The Case of the October Blahs.

I swear I’ve written like 4 blog posts in the last couple of days… I just haven’t really had the courage to post them. I’ve kind of been in a rut that I’m trying very hard to get out of. My allergies are killing me, my food allergies are getting worse and I can’t run without my knees killing me. These things are just holding me back a lot. Another thing that’s getting to me is that I want to be more invested in my health… But it’s hard. I think I may just have to come to terms with things, bite the bullet and cut back and cut down starting Monday. I need to ring my allergy office for more testing, set up physical therapy for my knees, probably see a therapist, find a way to work out without having so much strain on my knees (any suggestions?) and try to cut gluten and dairy out of my diet to see if it makes me feel any better. I just hate being the cause of my own complaints and if I can find something that will change these things; why don’t I go for it?
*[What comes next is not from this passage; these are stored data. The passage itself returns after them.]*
-- ==== Sys2Proof/Tests/Slice0.lean ====
section
/-! SUPPORT. Small tests and the witnesses of the statements' hypotheses. Expected values come from
spec/30_encoding.md R65 (the words) and from the vectors of spec/95_test_vectors.md, named in each
comment; the vectors' start state is `State.reset` with the changes given. -/

open Sys2Proof Sys2Proof.Machine Sys2Proof.Claims

namespace Sys2Proof.Tests

/-! ### Helpers -/

/-- The reset state with `pc` set and bytes placed there. -/
def code (pc : PcWord) (bytes : List Byte) : State := { State.reset with pc := pc }.placeAtPc bytes

/-- Registers R0 and R1 set. -/
def withR01 (s : State) (a b : Byte) : State := (s.setReg .r0 a).setReg .r1 b

/-- What is seen of the next state, if there is one. -/
def seen {α : Type} (f : State → α) : Result → Option α
  | .next t => some (f t)
  | _ => none

/-- One step, and what is seen after it. -/
def oneStep {α : Type} (s : State) (f : State → α) : Option α := seen f (step s)

/-- The latched fault and `pc` after one step. -/
def faultOf (s : State) : Option (Option FaultRecord × PcWord × Bool) :=
  oneStep s fun t => (t.fault, t.pc, t.run)

/-- The words decode to the instruction and nothing is left over. -/
def decodesTo (words : List Byte) (i : Instr) : Bool :=
  match decode OpcodeMap.standard words with
  | .ok (j, rest) => decide (j = i ∧ rest = [])
  | .error _ => false

/-! ### Well-formedness: each check refuses an ill-formed term -/

theorem test_wf_register_a : (Instr.ldi 8 0).wf = false ∧ (Instr.ldi 7 255).wf = true := by decide

theorem test_wf_register_b : (Instr.add 0 8).wf = false ∧ (Instr.add 7 7).wf = true := by decide

theorem test_wf_single_register : (Instr.push 255).wf = false ∧ Instr.iret.wf = true := by decide

/-! ### Decoding: words written out from R65 -/

theorem test_words_data_movement :
    [([0b10011001, 0b00000011, 0b11111111], Instr.ldi 3 255), ([0b10011000, 0b00000001, 0b00000010], .ld 1 2),
      ([0b10011010, 0b00000101, 0b00000110], .st 5 6), ([0b01000011, 0b00000100], .prn 4),
      ([0b01000010, 0b00000111], .pra 7)].all (fun p => decodesTo p.1 p.2) = true := by decide

theorem test_words_alu :
    [([0b10101000, 0b00000001, 0b00000010], Instr.add 1 2), ([0b10101001, 0b00000010, 0b00000001], .sub 2 1),
      ([0b10101010, 0b00000011, 0b00000100], .mul 3 4), ([0b10101011, 0b00000101, 0b00000110], .div 5 6),
      ([0b10101100, 0b00000110, 0b00000101], .mod 6 5), ([0b10110011, 0b00000111, 0b00000000], .and 7 0),
      ([0b10110001, 0b00000000, 0b00000111], .or 0 7), ([0b10110010, 0b00000001, 0b00000011], .xor 1 3),
      ([0b01111000, 0b00000001], .inc 1), ([0b01111001, 0b00000010], .dec 2), ([0b01110000, 0b00000011], .not 3),
      ([0b10100000, 0b00000100, 0b00000101], .cmp 4 5)].all (fun p => decodesTo p.1 p.2) = true := by decide

theorem test_words_stack_and_jumps :
    [([0b01001101, 0b00000001], Instr.push 1), ([0b01001100, 0b00000010], .pop 2),
      ([0b01001000, 0b00000011], .call 3), ([0b00001001], .ret), ([0b01010000, 0b00000100], .jmp 4),
      ([0b01010001, 0b00000101], .jeq 5), ([0b01010010, 0b00000110], .jne 6), ([0b01010100, 0b00000111], .jgt 7),
      ([0b01010011, 0b00000000], .jlt 0)].all (fun p => decodesTo p.1 p.2) = true := by decide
I know it seems like I’m focussing on my negativities, but the things that are negative are effecting the positive things in my life and I’m sick of it. I think keeping this blog is a step towards a better me. It makes me feel together. Part of a community of support. Not only that, but it also makes me feel stronger and releases my woes through creativity. 
Do any of you have allergies? Food-wise I’m allergic to wheat, tomatoes, apples, shrimp, carrots and potatoes… Air-wise I’m allergic to pretty much everything in Arizona. I could really use some advice if you guys who suffer from food or seasonal allergies have got any… So I open up the floor to your opinions!